§ Your goal: Once the line containing "16) = false := by decide" has been printed, stop; print every line before it exactly, starting at the top of the material below.

=====

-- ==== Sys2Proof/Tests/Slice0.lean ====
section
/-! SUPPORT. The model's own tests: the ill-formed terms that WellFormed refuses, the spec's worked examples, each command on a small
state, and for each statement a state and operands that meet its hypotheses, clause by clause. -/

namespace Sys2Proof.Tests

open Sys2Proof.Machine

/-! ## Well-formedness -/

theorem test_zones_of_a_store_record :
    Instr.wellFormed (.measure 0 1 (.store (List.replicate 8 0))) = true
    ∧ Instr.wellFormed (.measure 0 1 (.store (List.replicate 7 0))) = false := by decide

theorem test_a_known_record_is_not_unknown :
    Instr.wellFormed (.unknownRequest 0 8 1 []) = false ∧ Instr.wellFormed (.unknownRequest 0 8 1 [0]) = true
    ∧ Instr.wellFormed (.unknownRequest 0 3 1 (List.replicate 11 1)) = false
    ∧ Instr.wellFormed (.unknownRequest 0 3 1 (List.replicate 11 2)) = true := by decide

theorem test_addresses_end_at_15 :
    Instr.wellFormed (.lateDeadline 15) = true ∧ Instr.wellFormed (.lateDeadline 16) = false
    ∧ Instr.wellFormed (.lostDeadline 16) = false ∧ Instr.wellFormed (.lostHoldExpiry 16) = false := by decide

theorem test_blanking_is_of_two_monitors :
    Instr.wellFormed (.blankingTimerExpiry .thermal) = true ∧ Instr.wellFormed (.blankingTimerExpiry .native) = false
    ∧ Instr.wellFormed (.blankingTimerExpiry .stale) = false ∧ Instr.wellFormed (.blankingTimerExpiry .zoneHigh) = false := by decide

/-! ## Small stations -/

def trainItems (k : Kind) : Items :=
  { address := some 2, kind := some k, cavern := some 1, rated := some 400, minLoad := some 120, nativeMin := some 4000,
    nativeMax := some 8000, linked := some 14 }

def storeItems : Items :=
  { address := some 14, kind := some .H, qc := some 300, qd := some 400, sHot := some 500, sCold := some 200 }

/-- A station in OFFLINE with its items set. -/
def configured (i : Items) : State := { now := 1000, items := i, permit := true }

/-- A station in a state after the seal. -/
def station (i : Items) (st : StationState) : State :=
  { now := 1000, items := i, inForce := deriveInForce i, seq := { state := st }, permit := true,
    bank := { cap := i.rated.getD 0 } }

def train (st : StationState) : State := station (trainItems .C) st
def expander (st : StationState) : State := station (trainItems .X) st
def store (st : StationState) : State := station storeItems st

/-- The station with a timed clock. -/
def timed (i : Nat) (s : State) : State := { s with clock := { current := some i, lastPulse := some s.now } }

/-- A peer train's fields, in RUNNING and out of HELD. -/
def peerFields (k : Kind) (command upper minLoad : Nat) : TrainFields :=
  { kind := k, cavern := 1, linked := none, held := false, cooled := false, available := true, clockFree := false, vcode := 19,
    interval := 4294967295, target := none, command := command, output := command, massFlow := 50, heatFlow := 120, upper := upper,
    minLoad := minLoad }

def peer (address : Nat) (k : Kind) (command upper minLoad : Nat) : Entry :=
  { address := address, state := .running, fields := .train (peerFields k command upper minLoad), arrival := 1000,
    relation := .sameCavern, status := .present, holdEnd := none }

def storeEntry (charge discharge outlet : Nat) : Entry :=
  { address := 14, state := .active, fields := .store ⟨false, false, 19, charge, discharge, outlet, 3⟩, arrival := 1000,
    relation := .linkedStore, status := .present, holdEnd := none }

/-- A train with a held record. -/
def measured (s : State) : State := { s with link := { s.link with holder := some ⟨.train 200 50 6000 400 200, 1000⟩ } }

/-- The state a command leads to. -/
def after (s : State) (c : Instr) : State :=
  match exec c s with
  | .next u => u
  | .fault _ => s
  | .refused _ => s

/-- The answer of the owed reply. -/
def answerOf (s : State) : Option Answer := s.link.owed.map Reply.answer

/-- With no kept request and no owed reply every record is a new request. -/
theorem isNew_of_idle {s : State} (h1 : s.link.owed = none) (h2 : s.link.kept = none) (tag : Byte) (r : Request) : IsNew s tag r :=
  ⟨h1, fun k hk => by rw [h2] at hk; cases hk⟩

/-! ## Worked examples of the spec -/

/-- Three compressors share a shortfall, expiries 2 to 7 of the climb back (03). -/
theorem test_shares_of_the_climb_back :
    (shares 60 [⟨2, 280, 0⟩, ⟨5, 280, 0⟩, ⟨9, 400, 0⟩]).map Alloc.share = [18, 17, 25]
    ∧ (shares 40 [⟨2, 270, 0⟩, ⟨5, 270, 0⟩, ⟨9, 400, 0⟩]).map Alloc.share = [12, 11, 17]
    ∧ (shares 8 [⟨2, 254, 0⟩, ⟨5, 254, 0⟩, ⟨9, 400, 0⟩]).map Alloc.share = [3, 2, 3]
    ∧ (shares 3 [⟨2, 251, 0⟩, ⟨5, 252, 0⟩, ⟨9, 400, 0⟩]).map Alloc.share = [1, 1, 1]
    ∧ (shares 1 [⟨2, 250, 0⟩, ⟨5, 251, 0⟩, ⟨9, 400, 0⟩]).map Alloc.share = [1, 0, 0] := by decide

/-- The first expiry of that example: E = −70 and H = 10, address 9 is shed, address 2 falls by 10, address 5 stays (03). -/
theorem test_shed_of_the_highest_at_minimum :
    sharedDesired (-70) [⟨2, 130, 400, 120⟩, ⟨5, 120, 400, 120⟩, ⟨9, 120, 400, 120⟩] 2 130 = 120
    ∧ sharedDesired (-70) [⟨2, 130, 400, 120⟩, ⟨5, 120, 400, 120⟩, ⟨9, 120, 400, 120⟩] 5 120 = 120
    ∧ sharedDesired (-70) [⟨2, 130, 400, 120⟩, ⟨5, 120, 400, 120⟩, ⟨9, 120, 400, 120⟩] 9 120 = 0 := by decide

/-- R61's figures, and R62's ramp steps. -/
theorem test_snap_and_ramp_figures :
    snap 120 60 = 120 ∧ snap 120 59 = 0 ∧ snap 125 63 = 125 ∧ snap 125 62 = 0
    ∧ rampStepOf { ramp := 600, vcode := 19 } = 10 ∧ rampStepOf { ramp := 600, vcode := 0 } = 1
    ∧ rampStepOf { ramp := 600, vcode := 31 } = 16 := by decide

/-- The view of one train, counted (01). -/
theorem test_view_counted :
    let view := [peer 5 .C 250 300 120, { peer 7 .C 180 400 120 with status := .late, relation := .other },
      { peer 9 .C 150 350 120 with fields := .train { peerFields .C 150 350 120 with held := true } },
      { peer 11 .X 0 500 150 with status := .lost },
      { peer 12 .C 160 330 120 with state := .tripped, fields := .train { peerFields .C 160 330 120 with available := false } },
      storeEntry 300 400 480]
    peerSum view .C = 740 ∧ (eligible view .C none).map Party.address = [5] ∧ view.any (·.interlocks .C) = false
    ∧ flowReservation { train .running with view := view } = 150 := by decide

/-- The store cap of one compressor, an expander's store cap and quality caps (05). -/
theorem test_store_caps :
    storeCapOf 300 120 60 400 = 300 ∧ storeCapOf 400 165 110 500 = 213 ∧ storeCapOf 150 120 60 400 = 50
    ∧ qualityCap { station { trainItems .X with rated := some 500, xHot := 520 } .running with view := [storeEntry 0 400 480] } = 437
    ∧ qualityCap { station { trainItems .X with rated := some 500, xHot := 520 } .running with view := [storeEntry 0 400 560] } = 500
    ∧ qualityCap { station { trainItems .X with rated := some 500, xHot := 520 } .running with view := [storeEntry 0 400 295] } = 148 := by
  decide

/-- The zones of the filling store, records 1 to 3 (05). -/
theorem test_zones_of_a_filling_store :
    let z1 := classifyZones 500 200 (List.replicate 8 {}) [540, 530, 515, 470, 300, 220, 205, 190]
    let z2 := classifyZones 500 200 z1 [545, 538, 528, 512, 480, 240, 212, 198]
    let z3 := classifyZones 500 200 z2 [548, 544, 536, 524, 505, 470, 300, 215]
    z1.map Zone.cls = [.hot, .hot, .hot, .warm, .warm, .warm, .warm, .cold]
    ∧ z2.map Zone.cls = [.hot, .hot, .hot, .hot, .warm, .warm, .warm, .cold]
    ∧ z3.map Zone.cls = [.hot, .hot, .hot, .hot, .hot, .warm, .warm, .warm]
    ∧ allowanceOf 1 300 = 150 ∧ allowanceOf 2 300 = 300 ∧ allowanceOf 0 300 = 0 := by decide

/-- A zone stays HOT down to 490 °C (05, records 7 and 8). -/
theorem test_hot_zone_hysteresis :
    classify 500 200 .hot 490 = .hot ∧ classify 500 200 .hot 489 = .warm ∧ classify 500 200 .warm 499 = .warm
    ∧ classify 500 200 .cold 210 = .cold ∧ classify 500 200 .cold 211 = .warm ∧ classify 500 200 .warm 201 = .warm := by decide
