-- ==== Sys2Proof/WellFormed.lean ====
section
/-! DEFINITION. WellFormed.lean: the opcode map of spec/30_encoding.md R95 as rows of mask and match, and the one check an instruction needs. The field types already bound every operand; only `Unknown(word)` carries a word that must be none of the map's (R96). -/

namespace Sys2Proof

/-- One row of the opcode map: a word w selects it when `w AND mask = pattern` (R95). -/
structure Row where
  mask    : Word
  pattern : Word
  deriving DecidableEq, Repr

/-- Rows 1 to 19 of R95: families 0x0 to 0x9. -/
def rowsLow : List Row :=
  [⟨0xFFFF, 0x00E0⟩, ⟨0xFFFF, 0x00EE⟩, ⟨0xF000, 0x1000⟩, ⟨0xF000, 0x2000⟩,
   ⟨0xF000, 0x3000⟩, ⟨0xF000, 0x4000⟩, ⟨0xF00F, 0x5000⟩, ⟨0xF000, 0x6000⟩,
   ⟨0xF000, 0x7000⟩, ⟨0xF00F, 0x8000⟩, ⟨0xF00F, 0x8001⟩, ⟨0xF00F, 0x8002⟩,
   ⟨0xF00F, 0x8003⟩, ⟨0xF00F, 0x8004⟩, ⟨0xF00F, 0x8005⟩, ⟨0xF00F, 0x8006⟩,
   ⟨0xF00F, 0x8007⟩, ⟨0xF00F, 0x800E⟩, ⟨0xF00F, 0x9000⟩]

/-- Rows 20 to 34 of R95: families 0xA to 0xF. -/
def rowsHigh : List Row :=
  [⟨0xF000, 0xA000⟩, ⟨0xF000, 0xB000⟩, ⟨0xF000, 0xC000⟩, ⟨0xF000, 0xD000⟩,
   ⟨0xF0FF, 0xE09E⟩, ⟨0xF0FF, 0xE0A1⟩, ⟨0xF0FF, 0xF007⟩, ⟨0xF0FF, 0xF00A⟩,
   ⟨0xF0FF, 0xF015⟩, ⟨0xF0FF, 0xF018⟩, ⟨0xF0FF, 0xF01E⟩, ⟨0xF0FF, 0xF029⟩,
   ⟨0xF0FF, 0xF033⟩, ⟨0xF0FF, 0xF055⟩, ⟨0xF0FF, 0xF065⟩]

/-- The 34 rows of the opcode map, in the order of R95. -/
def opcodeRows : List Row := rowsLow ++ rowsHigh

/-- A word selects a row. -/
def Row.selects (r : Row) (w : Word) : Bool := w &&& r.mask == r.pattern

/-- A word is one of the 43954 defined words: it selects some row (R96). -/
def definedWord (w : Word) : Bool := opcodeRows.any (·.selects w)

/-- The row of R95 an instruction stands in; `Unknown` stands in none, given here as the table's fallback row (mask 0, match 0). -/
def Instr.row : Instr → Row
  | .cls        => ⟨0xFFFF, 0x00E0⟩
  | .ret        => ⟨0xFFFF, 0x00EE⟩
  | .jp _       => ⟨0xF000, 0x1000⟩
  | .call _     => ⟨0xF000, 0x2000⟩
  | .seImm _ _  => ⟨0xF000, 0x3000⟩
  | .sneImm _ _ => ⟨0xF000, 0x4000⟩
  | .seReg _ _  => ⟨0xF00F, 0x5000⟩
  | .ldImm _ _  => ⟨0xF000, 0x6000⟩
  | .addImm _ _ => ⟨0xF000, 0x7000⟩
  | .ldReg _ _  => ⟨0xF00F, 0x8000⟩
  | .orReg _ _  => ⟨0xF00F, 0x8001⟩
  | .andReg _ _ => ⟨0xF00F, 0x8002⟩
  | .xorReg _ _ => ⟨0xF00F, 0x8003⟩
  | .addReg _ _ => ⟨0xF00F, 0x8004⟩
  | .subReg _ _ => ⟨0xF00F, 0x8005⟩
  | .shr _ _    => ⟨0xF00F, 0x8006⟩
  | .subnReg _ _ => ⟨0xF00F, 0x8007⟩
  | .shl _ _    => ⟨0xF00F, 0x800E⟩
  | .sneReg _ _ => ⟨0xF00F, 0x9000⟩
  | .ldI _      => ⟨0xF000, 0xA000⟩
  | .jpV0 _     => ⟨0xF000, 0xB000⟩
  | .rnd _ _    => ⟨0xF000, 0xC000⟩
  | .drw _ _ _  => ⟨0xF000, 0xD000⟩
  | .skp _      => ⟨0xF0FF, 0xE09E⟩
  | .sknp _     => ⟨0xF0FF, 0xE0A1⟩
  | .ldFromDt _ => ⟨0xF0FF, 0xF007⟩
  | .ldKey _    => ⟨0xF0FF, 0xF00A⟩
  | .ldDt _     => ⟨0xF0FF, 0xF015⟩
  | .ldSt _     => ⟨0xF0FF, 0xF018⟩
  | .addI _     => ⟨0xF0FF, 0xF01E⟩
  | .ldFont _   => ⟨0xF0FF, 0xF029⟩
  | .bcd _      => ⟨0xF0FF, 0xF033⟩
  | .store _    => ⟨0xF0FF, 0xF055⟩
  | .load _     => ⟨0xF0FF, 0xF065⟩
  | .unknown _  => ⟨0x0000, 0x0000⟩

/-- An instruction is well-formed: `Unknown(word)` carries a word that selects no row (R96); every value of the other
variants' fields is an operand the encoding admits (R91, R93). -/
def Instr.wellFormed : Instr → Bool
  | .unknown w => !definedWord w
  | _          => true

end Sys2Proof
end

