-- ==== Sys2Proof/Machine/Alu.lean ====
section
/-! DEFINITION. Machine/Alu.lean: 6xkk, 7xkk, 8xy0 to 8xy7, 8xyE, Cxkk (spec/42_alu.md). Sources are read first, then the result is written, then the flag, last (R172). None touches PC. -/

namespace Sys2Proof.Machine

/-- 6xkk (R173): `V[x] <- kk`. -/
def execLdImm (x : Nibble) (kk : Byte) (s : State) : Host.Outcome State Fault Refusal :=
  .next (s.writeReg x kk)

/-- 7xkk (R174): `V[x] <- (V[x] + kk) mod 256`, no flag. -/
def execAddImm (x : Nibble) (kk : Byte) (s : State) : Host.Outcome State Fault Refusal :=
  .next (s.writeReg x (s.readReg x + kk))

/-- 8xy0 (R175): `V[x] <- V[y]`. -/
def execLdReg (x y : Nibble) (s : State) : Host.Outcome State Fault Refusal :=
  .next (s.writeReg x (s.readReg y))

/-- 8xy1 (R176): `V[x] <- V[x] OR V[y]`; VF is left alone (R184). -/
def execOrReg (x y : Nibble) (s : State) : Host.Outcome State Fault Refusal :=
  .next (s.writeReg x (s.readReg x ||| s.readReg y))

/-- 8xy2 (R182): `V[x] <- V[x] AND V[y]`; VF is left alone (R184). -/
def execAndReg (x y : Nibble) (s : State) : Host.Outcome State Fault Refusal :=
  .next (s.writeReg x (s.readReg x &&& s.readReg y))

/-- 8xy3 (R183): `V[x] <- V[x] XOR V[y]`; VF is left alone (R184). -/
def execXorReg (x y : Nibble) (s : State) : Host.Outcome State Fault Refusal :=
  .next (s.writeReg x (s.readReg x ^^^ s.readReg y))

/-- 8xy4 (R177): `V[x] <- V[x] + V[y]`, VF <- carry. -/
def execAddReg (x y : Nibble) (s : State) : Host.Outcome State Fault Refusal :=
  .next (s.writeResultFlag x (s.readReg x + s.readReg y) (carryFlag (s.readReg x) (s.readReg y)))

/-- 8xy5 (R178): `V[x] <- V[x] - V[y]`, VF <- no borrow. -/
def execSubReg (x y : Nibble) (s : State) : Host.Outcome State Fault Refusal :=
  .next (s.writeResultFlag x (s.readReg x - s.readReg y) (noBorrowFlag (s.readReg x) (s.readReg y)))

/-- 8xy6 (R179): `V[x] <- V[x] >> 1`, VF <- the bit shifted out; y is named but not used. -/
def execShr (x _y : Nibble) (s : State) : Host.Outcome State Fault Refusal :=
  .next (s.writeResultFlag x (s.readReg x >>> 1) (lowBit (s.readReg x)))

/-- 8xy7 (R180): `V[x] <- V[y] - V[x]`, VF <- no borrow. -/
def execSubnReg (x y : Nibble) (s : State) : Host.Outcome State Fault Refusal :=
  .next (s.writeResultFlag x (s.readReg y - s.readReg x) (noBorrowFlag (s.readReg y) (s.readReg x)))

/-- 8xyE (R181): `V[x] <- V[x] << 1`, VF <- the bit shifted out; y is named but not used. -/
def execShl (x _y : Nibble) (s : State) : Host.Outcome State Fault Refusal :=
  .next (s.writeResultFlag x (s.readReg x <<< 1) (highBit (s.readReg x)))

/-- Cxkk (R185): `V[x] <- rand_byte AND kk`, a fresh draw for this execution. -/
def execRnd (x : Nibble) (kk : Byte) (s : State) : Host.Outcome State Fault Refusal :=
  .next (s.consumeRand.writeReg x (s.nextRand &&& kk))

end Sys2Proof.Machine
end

=====

§ Response for this exercise:
-- ==== Sys2Proof/Tests/Slice0.lean ====
section
/-! SUPPORT. The model's own tests: the ill-formed terms that WellFormed refuses, the spec's worked examples, each command on a small
state, and for each statement a state and operands that meet its hypotheses, clause by clause. -/

namespace Sys2Proof.Tests

open Sys2Proof.Machine

/-! ## Well-formedness -/

theorem test_zones_of_a_store_record :
    Instr.wellFormed (.measure 0 1 (.store (List.replicate 8 0))) = true
    ∧ Instr.wellFormed (.measure 0 1 (.store (List.replicate 7 0))) = false := by decide

theorem test_a_known_record_is_not_unknown :
    Instr.wellFormed (.unknownRequest 0 8 1 []) = false ∧ Instr.wellFormed (.unknownRequest 0 8 1 [0]) = true
    ∧ Instr.wellFormed (.unknownRequest 0 3 1 (List.replicate 11 1)) = false
    ∧ Instr.wellFormed (.unknownRequest 0 3 1 (List.replicate 11 2)) = true := by decide

theorem test_addresses_end_at_15 :
    Instr.wellFormed (.lateDeadline 15) = true ∧ Instr.wellFormed (.lateDeadline 16) = false
    ∧ Instr.wellFormed (.lostDeadline 16) = false ∧ Instr.wellFormed (.lostHoldExpiry 16) = false := by decide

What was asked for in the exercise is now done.